Since field B is marked as classifying, the type of x is c.B and the instance for f will be successfully inferred.

It is also possible to define a class without classifying fields. If the class has some explicit parameters, then this can be done using keyword \noclassifying, which is written after the name of the class.


It is also possible to define global instances. To do this, one needs to use the keyword \instance:

\instance NatSemigroup : Semigroup Nat
  | * => Nat.+
  | *-assoc (x y z : Nat) : (x Nat.+ y) Nat.+ z = x Nat.+ (y Nat.+ z) \elim z {
    | 0 => idp
    | suc z => pmap suc (*-assoc x y z)

An implementation of a field can be defined by pattern matching as demonstrated above. In this case, a separate function with the same name as the field is created in the namespace of the instance.

A global instance is just a function, defined by copattern matching. It can be used as an ordinary function. The only difference with an ordinary function is that it can only be defined by copattern matching and must define an instance of a class. Also, the classifying field of an instance must be a data or a record applied to some arguments and if some parameters of the instance have a class as a type, its classifying field must be an argument of the classifying field of the resulting instance.

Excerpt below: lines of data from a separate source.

-- ==== Sys2Proof/Laws/Operands.lean ====
section
/-! SUPPORT. Everything operand resolution can do: classification, the operands' check of a step, the write of a result. -/

namespace Sys2Proof.Machine

@[simp] theorem classify_lit (p : OperandPolicy) (n : Value) : classify p (.lit n) = .ok (.lit n) := rfl
@[simp] theorem classify_reg (p : OperandPolicy) (i : Fin 8) : classify p (.reg i) = .ok (.reg i) := rfl
@[simp] theorem classify_normalize (c : Cell) :
    classify .normalize (.outOfRange c) = .ok (.lit (BitVec.ofNat 15 (c.toNat % 32768))) := rfl
@[simp] theorem classify_reject (c : Cell) : classify .reject (.outOfRange c) = .error c := rfl

/-- An operand is rejected only under `reject`, only out of range, and with its own cell (30_encoding.md R58). -/
theorem classify_error {p : OperandPolicy} {o : Operand} {c : Cell} (h : classify p o = .error c) :
    p = .reject ∧ o = .outOfRange c := by
  cases o with
  | lit n => simp at h
  | reg i => simp at h
  | outOfRange d =>
    cases p with
    | normalize => simp at h
    | reject => simpa using h

/-- An operand that denotes register `i` is that register reference (40_operand_resolution.md R70). -/
theorem classify_ok_reg {p : OperandPolicy} {o : Operand} {i : Fin 8} (h : classify p o = .ok (.reg i)) :
    o = .reg i := by
  cases o with
  | lit n => simp at h
  | reg j => simpa using h
  | outOfRange d => cases p <;> simp at h

@[simp] theorem State.value_lit (s : State) (n : Value) : s.value (.lit n) = n := rfl
@[simp] theorem State.value_reg (s : State) (i : Fin 8) : s.value (.reg i) = s.reg i := rfl
@[simp] theorem State.address_eq_value (s : State) (k : Resolved) : s.address k = s.value k := rfl
@[simp] theorem target_reg (i : Fin 8) : target (.reg i) = .reg i := rfl
@[simp] theorem target_lit (n : Value) : target (.lit n) = .mem n := rfl

/-! ### The check of the operands -/

theorem State.withOperand_ok {s : State} {p : Nat} {o : Operand} {r : Resolved} (k : Resolved → State)
    (h : classify s.policy o = .ok r) : s.withOperand p o k = k r := by
  simp [State.withOperand, h]

theorem State.withOperand_error {s : State} {p : Nat} {o : Operand} {c : Cell} (k : Resolved → State)
    (h : classify s.policy o = .error c) :
    s.withOperand p o k = s.haltWith .outOfRangeOperand (operandInfo p c) := by
  simp [State.withOperand, h]

theorem State.with1_ok {s : State} {a : Operand} {ka : Resolved} (k : Resolved → State)
    (ha : classify s.policy a = .ok ka) : s.with1 a k = k ka :=
  State.withOperand_ok k ha

theorem State.with2_ok {s : State} {a b : Operand} {ka kb : Resolved} (k : Resolved → Resolved → State)
    (ha : classify s.policy a = .ok ka) (hb : classify s.policy b = .ok kb) : s.with2 a b k = k ka kb := by
  rw [State.with2, State.withOperand_ok _ ha, State.withOperand_ok _ hb]

theorem State.with3_ok {s : State} {a b c : Operand} {ka kb kc : Resolved} (k : Resolved → Resolved → Resolved → State)
    (ha : classify s.policy a = .ok ka) (hb : classify s.policy b = .ok kb) (hc : classify s.policy c = .ok kc) :
    s.with3 a b c k = k ka kb kc := by
  rw [State.with3, State.withOperand_ok _ ha, State.withOperand_ok _ hb, State.withOperand_ok _ hc]

/-- The halt of a rejected operand: its position 1, 2 or 3 and its raw cell (41_execution_loop.md R84). -/
def State.RejectedHalt (s t : State) (os : List Operand) : Prop :=
  ∃ p c, 1 ≤ p ∧ p ≤ 3 ∧ s.policy = .reject ∧ os[p - 1]? = some (.outOfRange c) ∧
    t = s.haltWith .outOfRangeOperand (operandInfo p c)

/-- A one-operand check either halts on its operand or goes on with its classification. -/
theorem State.with1_cases (s : State) (a : Operand) (k : Resolved → State) :
    s.RejectedHalt (s.with1 a k) [a] ∨ ∃ ka, classify s.policy a = .ok ka ∧ s.with1 a k = k ka := by
  cases ha : classify s.policy a with
  | ok ka => exact .inr ⟨ka, rfl, State.with1_ok k ha⟩
  | error c =>
    obtain ⟨hp, rfl⟩ := classify_error ha
    exact .inl ⟨1, c, by omega, by omega, hp, rfl, State.withOperand_error _ ha⟩

/-- A two-operand check halts on its first rejected operand or goes on with both classifications. -/
theorem State.with2_cases (s : State) (a b : Operand) (k : Resolved → Resolved → State) :
    s.RejectedHalt (s.with2 a b k) [a, b] ∨
      ∃ ka kb, classify s.policy a = .ok ka ∧ classify s.policy b = .ok kb ∧ s.with2 a b k = k ka kb := by
  cases ha : classify s.policy a with
  | error c =>
    obtain ⟨hp, rfl⟩ := classify_error ha
    exact .inl ⟨1, c, by omega, by omega, hp, rfl, State.withOperand_error _ ha⟩
  | ok ka =>
    cases hb : classify s.policy b with
    | ok kb => exact .inr ⟨ka, kb, rfl, rfl, State.with2_ok k ha hb⟩
    | error c =>
      obtain ⟨hp, rfl⟩ := classify_error hb
      refine .inl ⟨2, c, by omega, by omega, hp, rfl, ?_⟩
      rw [State.with2, State.withOperand_ok _ ha, State.withOperand_error _ hb]

/-- A three-operand check halts on its first rejected operand or goes on with all three classifications. -/
theorem State.with3_cases (s : State) (a b c : Operand) (k : Resolved → Resolved → Resolved → State) :
    s.RejectedHalt (s.with3 a b c k) [a, b, c] ∨
      ∃ ka kb kc, classify s.policy a = .ok ka ∧ classify s.policy b = .ok kb ∧ classify s.policy c = .ok kc ∧
        s.with3 a b c k = k ka kb kc := by
  cases ha : classify s.policy a with
  | error d =>
    obtain ⟨hp, rfl⟩ := classify_error ha
    exact .inl ⟨1, d, by omega, by omega, hp, rfl, State.withOperand_error _ ha⟩
  | ok ka =>
    cases hb : classify s.policy b with
    | error d =>
      obtain ⟨hp, rfl⟩ := classify_error hb
      refine .inl ⟨2, d, by omega, by omega, hp, rfl, ?_⟩
      rw [State.with3, State.withOperand_ok _ ha, State.withOperand_error _ hb]
    | ok kb =>
      cases hc : classify s.policy c with
      | ok kc => exact .inr ⟨ka, kb, kc, rfl, rfl, rfl, State.with3_ok k ha hb hc⟩
      | error d =>
        obtain ⟨hp, rfl⟩ := classify_error hc
        refine .inl ⟨3, d, by omega, by omega, hp, rfl, ?_⟩
        rw [State.with3, State.withOperand_ok _ ha, State.withOperand_ok _ hb, State.withOperand_error _ hc]

/-! ### The write of a result (40_operand_resolution.md R73) -/

theorem State.write_reg (s : State) (i : Fin 8) (v : Nat) :
    s.write (.reg i) v = s.setReg i (BitVec.ofNat 15 (v % 32768)) := rfl

theorem State.write_mem (s : State) (n : Value) (v : Nat) :
    s.write (.mem n) v = s.memWrite n (BitVec.ofNat 15 (v % 32768)) := rfl

/-- A register after a write: the target register holds the result, every other register what it held. -/
theorem State.reg_write (s : State) (t : Target) (v : Nat) (j : Fin 8) :
    (s.write t v).reg j = if t = .reg j then BitVec.ofNat 15 (v % 32768) else s.reg j := by
  cases t with
  | reg i => simp only [State.write_reg, State.reg_setReg, Target.reg.injEq, eq_comm]
  | mem n => simp [State.write_mem]

/-- A cell after a write: the target cell holds the result with bit 15 clear, every other cell what it held. -/
theorem State.read_write (s : State) (t : Target) (v : Nat) (a : Nat) :
    (s.write t v).mem.read a =
      match t with
      | .mem n => if a = n.toNat then (BitVec.ofNat 15 (v % 32768)).setWidth 16 else s.mem.read a
      | .reg _ => s.mem.read a := by
  cases t with
  | reg i => rfl
  | mem n => exact State.read_memWrite ..

theorem State.wf_write {s : State} (t : Target) (v : Nat) (h : s.mem.wf = true) : (s.write t v).mem.wf = true := by
  cases t with
  | reg i => exact h
  | mem n => exact State.wf_memWrite _ _ h

/-- A write leaves a state that differs in registers or in memory, in nothing else. -/
theorem State.write_eq (s : State) (t : Target) (v : Nat) :
    ∃ regs mem, s.write t v = { s with regs := regs, mem := mem } := by
  cases t with
  | reg i => exact ⟨_, _, rfl⟩
  | mem n => exact ⟨_, _, rfl⟩

variable (s : State) (t : Target) (v : Nat)

@[simp] theorem State.write_pc : (s.write t v).pc = s.pc := by cases t <;> rfl
@[simp] theorem State.write_stack : (s.write t v).stack = s.stack := by cases t <;> rfl
@[simp] theorem State.write_run : (s.write t v).run = s.run := by cases t <;> rfl
@[simp] theorem State.write_cause : (s.write t v).cause = s.cause := by cases t <;> rfl
@[simp] theorem State.write_info : (s.write t v).info = s.info := by cases t <;> rfl
@[simp] theorem State.write_inbuf : (s.write t v).inbuf = s.inbuf := by cases t <;> rfl
@[simp] theorem State.write_policy : (s.write t v).policy = s.policy := by cases t <;> rfl
@[simp] theorem State.write_lines : (s.write t v).lines = s.lines := by cases t <;> rfl
@[simp] theorem State.write_output : (s.write t v).output = s.output := by cases t <;> rfl

end Sys2Proof.Machine
end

If there is no local instance with the expected classifying field, then such an instance will be searched among global instances. There is no backtracking, so the first appropriate instance will be chosen. A global instance is appropriate in a usage if the expected classifying field is the same data or record as the data or the record in the classifying field of the instance. If this holds, the global instance is appropriate even if the data or the record are applied to different arguments.